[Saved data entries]

########################################

-- ==== Sys2Proof/Tests/Slice0.lean ====
section
/-!
SUPPORT. The model's own tests: small states, a witness for the hypotheses of every statement, ill-formed commands that WellFormed refuses, and single
steps whose expected results come from the spec.
-/
namespace Sys2Proof.Machine.W
/-- The module before insertion. -/
def bare : State := { State.reset with pwr := { State.reset.pwr with
  precharge := false, standby := false, main := false, rails := false, enable := false, boot := none } }
/-- The module in SERVICE, its start-up over. -/
def up : State := { State.reset with
  dev := { State.reset.dev with mode := .service, pllLocked := true }, pwr := { State.reset.pwr with served := true, boot := none } }
/-- A device state. -/
def inMode (m : Mode) : State := { up with dev := { up.dev with mode := m } }
/-- ETH1 with a link and the address 10.0.0.2. -/
def linkedPort : State := State.wNet (State.wNet up (D.iNET_PORT + 1) D.NET_PORT_LINK 1) (D.iNET_PORT + 1) D.NET_PORT_IP 0x0A000002
/-- Session 1 open, its last request number 4. -/
def linked : State := { linkedPort with txn := { up.txn with
  paths := [(1, { Path.init 1 with isOpen := true, lastSeq := some 4, keepAlive := 100 })] } }
/-- A change of session 1. -/
def link (f : Path → Path) : State := { linked with txn := { linked.txn with paths := [(1, f (State.pathOf linked 1))] } }
/-- A datagram with its checksum. -/
def sealed (d : Datagram) : Datagram := { d with sum := Net.checksum (Ddp.covered { d with sum := 0 }) }
/-- A request. -/
def ask (op session seq : Nat) (body : List Byte) : Datagram :=
  sealed ⟨0x0A000001, 5000, 0x0A000002, 41760, 1, 0, Arith.natLe 2 0xD3D0 ++ [1, BitVec.ofNat 8 op] ++ Arith.natLe 2 session ++ Arith.natLe 2 seq ++ [0, 0] ++
    Arith.natLe 2 body.length ++ [0, 0, 0, 0] ++ body⟩
/-- A transaction open on path 0. -/
def txnOpen (m : Mode) (l : List Staged) : State := { inMode m with txn := { up.txn with paths := [(0, { Path.init 0 with txn := some ⟨7, 0, l⟩ })] } }
/-- A TICK with nothing at its inputs. -/
def still : TickIn := ⟨0, [], true, true, []⟩
/-- A fault source in a state. -/
def source (src : Nat) (f : FltSrc) : State := { up with flt := { up.flt with srcs := [(src, f)] } }
/-- A source whose window is open. -/
def opened : FltSrc := { FltSrc.init with active := true, sev := 1, window := some (0, 0, 0), lastMsg := 0 }
/-- A PAD item of one unit. -/
def padUnit : List Byte := let b : List Byte := [1, 0x7F, 0xA5] ++ List.replicate 28 0; BitVec.ofNat 8 (Arith.crc8 b) :: b
/-- A context in a state. -/
def context (n : Nat) (c : Ctx) : State := { up with ctx := { up.ctx with tab := [(n, c)] } }
/-- Channel 0 STARTED in a device state, its engine as given. -/
def engine (m : Mode) (e : Engine) : State :=
  { inMode m with cat := { up.cat with chMode := [(0, .started)] }, trj := { up.trj with tab := [(0, e)] } }
/-- A stripe of context 0 with items. -/
def stripe (l : List Item) : StripeRun := ⟨0, 0, 0, 96, 1, l.length, l, 0, ⟨0, 0, 0⟩, 0, 0, none, 0, false, 0, some 0, none, [], 0, false, 0⟩
/-- An engine that plans a stripe from an item on. -/
def planning (l : List Item) (i : Nat) : Engine :=
  { Engine.init with stripes := [stripe l], serial := 1, plan := some ⟨0, i, ⟨0, 0, 0⟩, 0, false, [], none, 0⟩, motion := .move, posSet := true }
/-- The same at the run-up of its mark, with a committed mark of channel 1 on its line. -/
def blocked (l : List Item) : State :=
  let e := { planning l 1 with plan := some ⟨0, 1, ⟨0, 0, 0⟩, 0, true, [], none, 0⟩ }
  let b := { Engine.init with cmarks := [⟨⟨0, 0, 0⟩, ⟨6553600, 0, 0⟩, 100, 200, 0, 1⟩] }
  let s := { engine .building e with trj := { up.trj with tab := [(0, e), (1, b)] } }
  State.wLnd (State.wLnd s D.iLNDC D.LNDC_OVERLAP 2) D.iPLM D.PLM_ENABLE 1
/-- A past tick. -/
def past (k : Nat) : Past := ⟨k, k, k, ⟨0, 0, 0⟩, false, 0, true, true, 0, 0, 0, 0, false, false, false, false⟩
/-- A feedback frame with photodiode A and a temperature. -/
def feedback : Feedback := ⟨40, 0, 0, 0, 700, 0, 16, 0⟩
/-- A source status frame. -/
def sourceFrame : SrcFrame := ⟨1, 900, 0, 0, 400⟩
/-- Channel 8 STARTED in a build, its first tick over, its loop open, feedback as given. -/
def looping (fb : Tab Feedback) : State :=
  { inMode .building with
    cat := { up.cat with chMode := [(8, .started)] }
    trj := { up.trj with tab := [(8, { Engine.init with past := [past 0] })] }
    mpl := { up.mpl with tab := [(8, { MpLoop.init with mode := .openHost })] }
    att := { up.att with tab := [(8, { Attach.init with fb := fb })] } }
/-- The same with feedback for the first tick. -/
def fedBack : State := looping [(0, feedback)]
/-- A lane that is UP with a protocol. -/
def laneUp (s : State) (m p : Nat) : State :=
  State.wLnk { s with lnk := { s.lnk with tab := s.lnk.tab ++ [(m, { Lane.init with mode := .up, rate := some 3, held := some (0, 0, 1, 0) })] } } (D.iLNK + m) D.LNK_PROTOCOL p
/-- A lane in a state of its bring-up. -/
def lane (m : Nat) (l : Lane) : State := { up with lnk := { up.lnk with tab := [(m, l)] } }
/-- Channel 0 STARTED, its context offering one stripe. -/
def offering : State :=
  let s := laneUp (laneUp (engine .building { Engine.init with posSet := true }) 0 1) 24 1
  let c : Ctx := { Ctx.init with mode := .enabled, readLayer := some 0, items := [⟨0, 1, .stripeBegin 0 0 1 0 0 0 0⟩, ⟨32, 1, .stripeEnd 1 0 0⟩] }
  let s := { s with ctx := { s.ctx with tab := [(0, c)] }, btick := 9, tick := 9 }
  State.setPtr (State.setPtr s 0 D.CTX_WP 64) 0 D.CTX_VP 64
/-- The grid in a build, 16 tiles of which each takes 64 T. -/
def grid (g : GrdSt) : State := { inMode .building with btick := 5000, tick := 5000, grd := { g with mode := .running, par := { g.par with period := 1024 } } }
/-- The DATA bytes of a CAP block of a head: role 1, rate codes to 3, both head protocols. -/
def capData : List Byte := [1, 1, 3, 3, 4, 2] ++ List.replicate 20 0
/-- Its block. -/
def capBlock : List Byte := Lnk.block 0x10 0 capData
/-- A lane that froze long ago. -/
def frozen : State := State.wLnk { laneUp up 3 2 with tick := 4000000 } (D.iLNK + 3) D.LNK_LIVE 7
/-- A feedback frame of tick 64. -/
def frame81 : List Byte := [0x81, 16, 64, 0] ++ List.replicate 22 0
/-- The header of a tile of frame 5 seen at tick 64. -/
def tileHeader : List Byte := [0x82, 8, 5, 0, 64, 0, 205, 0] ++ List.replicate 18 0
/-- Its first block of pixels. -/
def tileBytes : List Byte := [0x83, 0, 5, 0, 0, 0] ++ List.replicate 20 9
/-- A head lane whose tile has begun. -/
def tiling : State := { laneUp up 3 2 with att := { up.att with tab := [(3, { Attach.init with tile := some ⟨8, 5, 64, 205, 0, []⟩ })] } }
/-- Port 3 selected. -/
def port : State := State.wAtt up (D.iXY + 3) D.XY_SELECT 1
/-- A port whose STARTED channel has sent 12 bad status frames in a row, the count having been lowered to 10. -/
def portRun : State := State.modAtt (State.setCh port 3 .started) 3 fun a => { a with xyBad := 12 }
/-- Port `p` in a state with its frames. -/
def camera (p : Nat) (x : Port) (l : List Frame) : State := { up with tick := 9000000, img := { up.img with ports := [(p, x)], frames := l } }
/-- A frame of one pixel on port 1. -/
def frame : Frame :=
  ⟨1, 6, 100, 0, 0, false, false, ⟨1, 1, 8, 0, Blob.empty, ⟨0, []⟩, Blob.empty, false, 1, 1, 1, 0, 0, 5000⟩, [], false, false, false, false, false, true, false, none⟩
/-- Feature unit 2 with a tile of two pixels due. -/
def unit : State :=
  { up with tick := 80
            img := { up.img with mpf := [(2, { Mpf.init with sched := [⟨60, 5, 64, 70, 64, 8, 20, false⟩] })] }
            att := { up.att with tab := [(2, { Attach.init with tilesDone := [(1, 64, true, 8, [200, 10])] })] } }
/-- Lamp 4 in a state, at tick 30. -/
def lamp (x : Lamp) : State := { up with tick := 30, ilm := { up.ilm with tab := [(4, x)] } }
/-- A compress job of host slot 2: one row of two samples of 8 bits. -/
def job : FolJob := ⟨0x22, 3, false, 8, 2, 1, [5, 6], [], 0, 1, none, true, 0, 64, 0⟩
/-- Folio with its jobs, long after they began. -/
def folio (l : List FolJob) : State := { up with tick := 9000, fol := { up.fol with jobs := l } }
/-- Host slot 2 with two bytes to compress. -/
def slotted : State :=
  let s := State.wFol (State.wFol (State.wFol up (D.iFOLJ + 2) D.FOLJ_BITS 8) (D.iFOLJ + 2) D.FOLJ_WIDTH 2) (D.iFOLJ + 2) D.FOLJ_HEIGHT 1
  { s with fol := { s.fol with blobs := [(Dict.key 0 (D.iFOLJ + 2) D.FOLJ_INPUT, Blob.ofList [5, 6])] } }
/-- Stacks in a state. -/
def jobStore (x : StkSt) : State := { up with stk := x }
/-- One target of 12 blocks of 16 slabs; slabs 160 to 162, on block 10, are programmed. -/
def nand : Medium :=
  ⟨[(0, ⟨40, true, 16384, 2048, 256, 12, [400, 533, 600, 667], some 50, 3, 3000, [7]⟩)], [(10, ⟨3, 1, 5, 0, 0, false⟩)], none, none, [], [], [], []⟩
/-- A directory whose objects' logical slabs 0 to 2 lie there. -/
def dir (l : List StkObj) : Directory := ⟨l, 4, if l.isEmpty then [] else [(0, 160), (1, 161), (2, 162)], [], 6⟩
/-- The store of a directory. -/
def store (l : List StkObj) : Store := ⟨1, 9, dir l, 20, 0, []⟩
/-- The superblock of a store on that NAND, and the checkpoint it names. -/
def superblock (seq : Nat) : Superblock := ⟨seq, 1, 9, ⟨[0], 16384, 2048, 256, 12⟩, 3, 0⟩
/-- NAND that holds a store of these objects, its newest superblock the second one. -/
def formatted (l : List StkObj) : Medium := { nand with superA := some { superblock 2 with id := 8, checkpoint := 2 }, superB := some (superblock 3), checkpoints := [⟨3, dir l, 20⟩] }
/-- The store, mounted. -/
def mounted (l : List StkObj) : State := jobStore { up.stk with mode := .mounted, shown := true, medium := nand, store := some (store l) }
/-- A mounted job of one layer, none of it for a stream; context 5 is staged. -/
def staging : State :=
  let d : List Byte := Arith.natLe 4 0x42444B53 ++ [1, 0, 0, 0, 1, 0, 0, 0, 0, 0, 0, 0] ++ List.replicate 16 0
  let s := { mounted [⟨0x10, 7, 0, 0, 0, 1, 0, d, [1]⟩] with dev := { up.dev with mode := .ready } }
  State.wCtx (State.wStk s D.iSTK_CTRL D.STK_CTRL_JOB 7) (D.iCTX + 5) D.CTX_CTRL 8
/-- The same with the layer in the mask of context 5, its stream as given. -/
def streaming (d : Option (List Byte)) : State :=
  let d' : List Byte := Arith.natLe 4 0x42444B53 ++ [1, 0, 0, 0, 1, 0, 0, 0, 0, 0, 0, 0] ++ [0, 0, 0, 0, 32, 0, 0, 0, 0, 0, 0, 0, 0, 0, 0, 0]
  { staging with stk := { staging.stk with store := some (store (⟨0x10, 7, 0, 0, 0, 1, 0, d', [1]⟩ :: (d.map fun x => ⟨0x11, 7, 0, 5, 0, 2, 0, x, [2]⟩).toList)) } }
/-- A stream of 96 bytes for a context with room for 64. -/
def crowded : State :=
  let s := streaming (some (List.replicate 96 0))
  let n := State.ringBytes s 5 - 64
  State.setPtr (State.setPtr s 5 D.CTX_WP n) 5 D.CTX_VP n
/-- An object under the key path 0 has selected after reset. -/
def object : StkObj := ⟨Stk.sel up 0 D.STK_OBJ_KIND, Stk.sel up 0 D.STK_OBJ_JOB, Stk.sel up 0 D.STK_OBJ_LAYER, Stk.sel up 0 D.STK_OBJ_UNIT, Stk.sel up 0 D.STK_OBJ_SEQ, 3, 9, [1], [0]⟩
/-- Axis 2 in a state. -/
def axis (x : Axis) : State := { up with ax := { up.ax with axes := [(2, x)] } }
/-- The same, with encoder 1 running at count 7. -/
def counting (x : Axis) : State := { up with ax := { up.ax with axes := [(2, x)], encs := [(1, { Enc.init with mode := .running, count := 7 })] } }
/-- Compare unit 9 in a state. -/
def compare (x : Cmp) : State := { up with ax := { up.ax with cmps := [(9, x)] } }
/-- A frame padded to the shortest. -/
def padTo60 (f : List Byte) : List Byte := f ++ List.replicate (60 - f.length) 0
/-- An ARP request for it. -/
def arp : List Byte := padTo60 <|
  List.replicate 6 255 ++ [2, 0, 0, 0, 0, 9, 8, 6, 0, 1, 8, 0, 6, 4, 0, 1, 2, 0, 0, 0, 0, 9, 10, 0, 0, 9] ++ List.replicate 6 0 ++ [10, 0, 0, 2]
/-- An echo request to it. -/
def echo : List Byte := padTo60 <|
  List.replicate 6 255 ++ [2, 0, 0, 0, 0, 9, 8, 0, 0x45, 0, 0, 32, 0, 0, 0, 0, 64, 1, 0, 0, 10, 0, 0, 9, 10, 0, 0, 2, 8, 0, 0, 0, 0, 1, 0, 2, 7, 7, 7, 7]
/-- A PTP frame to the group address of layer 2. -/
def ptp : List Byte := padTo60 [0x01, 0x1B, 0x19, 0, 0, 0, 2, 0, 0, 0, 0, 9, 0x88, 0xF7, 0, 2]
/-- ETH1 with one host frame queued. -/
def queued (f : TxFrame) : State := { linkedPort with net := { linkedPort.net with queue1 := [f] } }
/-- The Catalogue about to issue entry 3, channel 0 IDLE, axes as given. -/
def issuing (l : Tab Axis) : State :=
  { inMode .building with cat := { up.cat with mode := .issue, next := 3, chMode := [(0, .idle)] }, ax := { up.ax with axes := l } }
/-- A step that has waited since tick 0. -/
def waiting (e : CatEntry) : State :=
  { inMode .building with tick := 100, btick := 100, cat := { up.cat with mode := .wait, next := 3, waiting := some e } }
/-- The Catalogue about to issue, port 1 idle. -/
def imaging : State := { issuing [] with img := { up.img with ports := [(1, { Port.init with mode := .idle })] } }
/-- A layer whose last channel is DONE, in the tick of its boundary. -/
def ending : State :=
  State.wCat { issuing [] with cat := { (issuing []).cat with chMode := [(0, .done)], boundaryAt := some 0 } } D.iCAT_STATUS D.CAT_STATUS_LAYER_OPEN 1
/-- A build with channel 0 STARTED. -/
def halting : State :=
  let s := issuing []
  { s with cat := { s.cat with chMode := [(0, .started)] } }
/-- Context 0 takes a job from the store, its layer not staged. -/
def lateStaged : State := State.wCtx { issuing [] with ctx := { W.up.ctx with tab := [(0, { Ctx.init with mode := .enabled })] } } D.iCTX D.CTX_CTRL 9
end Sys2Proof.Machine.W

########################################

# What this task involves
Your task is to restate, word for word, only those lines above that fall between the line holding "Attach.init with fb" and the line holding "has begun. -/", inclusive.

# Response area
    att := { up.att with tab := [(8, { Attach.init with fb := fb })] } }
/-- The same with feedback for the first tick. -/
def fedBack : State := looping [(0, feedback)]
/-- A lane that is UP with a protocol. -/
def laneUp (s : State) (m p : Nat) : State :=
  State.wLnk { s with lnk := { s.lnk with tab := s.lnk.tab ++ [(m, { Lane.init with mode := .up, rate := some 3, held := some (0, 0, 1, 0) })] } } (D.iLNK + m) D.LNK_PROTOCOL p
/-- A lane in a state of its bring-up. -/
def lane (m : Nat) (l : Lane) : State := { up with lnk := { up.lnk with tab := [(m, l)] } }
/-- Channel 0 STARTED, its context offering one stripe. -/
def offering : State :=
  let s := laneUp (laneUp (engine .building { Engine.init with posSet := true }) 0 1) 24 1
  let c : Ctx := { Ctx.init with mode := .enabled, readLayer := some 0, items := [⟨0, 1, .stripeBegin 0 0 1 0 0 0 0⟩, ⟨32, 1, .stripeEnd 1 0 0⟩] }
  let s := { s with ctx := { s.ctx with tab := [(0, c)] }, btick := 9, tick := 9 }
  State.setPtr (State.setPtr s 0 D.CTX_WP 64) 0 D.CTX_VP 64
/-- The grid in a build, 16 tiles of which each takes 64 T. -/
def grid (g : GrdSt) : State := { inMode .building with btick := 5000, tick := 5000, grd := { g with mode := .running, par := { g.par with period := 1024 } } }
/-- The DATA bytes of a CAP block of a head: role 1, rate codes to 3, both head protocols. -/
def capData : List Byte := [1, 1, 3, 3, 4, 2] ++ List.replicate 20 0
/-- Its block. -/
def capBlock : List Byte := Lnk.block 0x10 0 capData
/-- A lane that froze long ago. -/
def frozen : State := State.wLnk { laneUp up 3 2 with tick := 4000000 } (D.iLNK + 3) D.LNK_LIVE 7
/-- A feedback frame of tick 64. -/
def frame81 : List Byte := [0x81, 16, 64, 0] ++ List.replicate 22 0
/-- The header of a tile of frame 5 seen at tick 64. -/
def tileHeader : List Byte := [0x82, 8, 5, 0, 64, 0, 205, 0] ++ List.replicate 18 0
/-- Its first block of pixels. -/
def tileBytes : List Byte := [0x83, 0, 5, 0, 0, 0] ++ List.replicate 20 9
/-- A head lane whose tile has begun. -/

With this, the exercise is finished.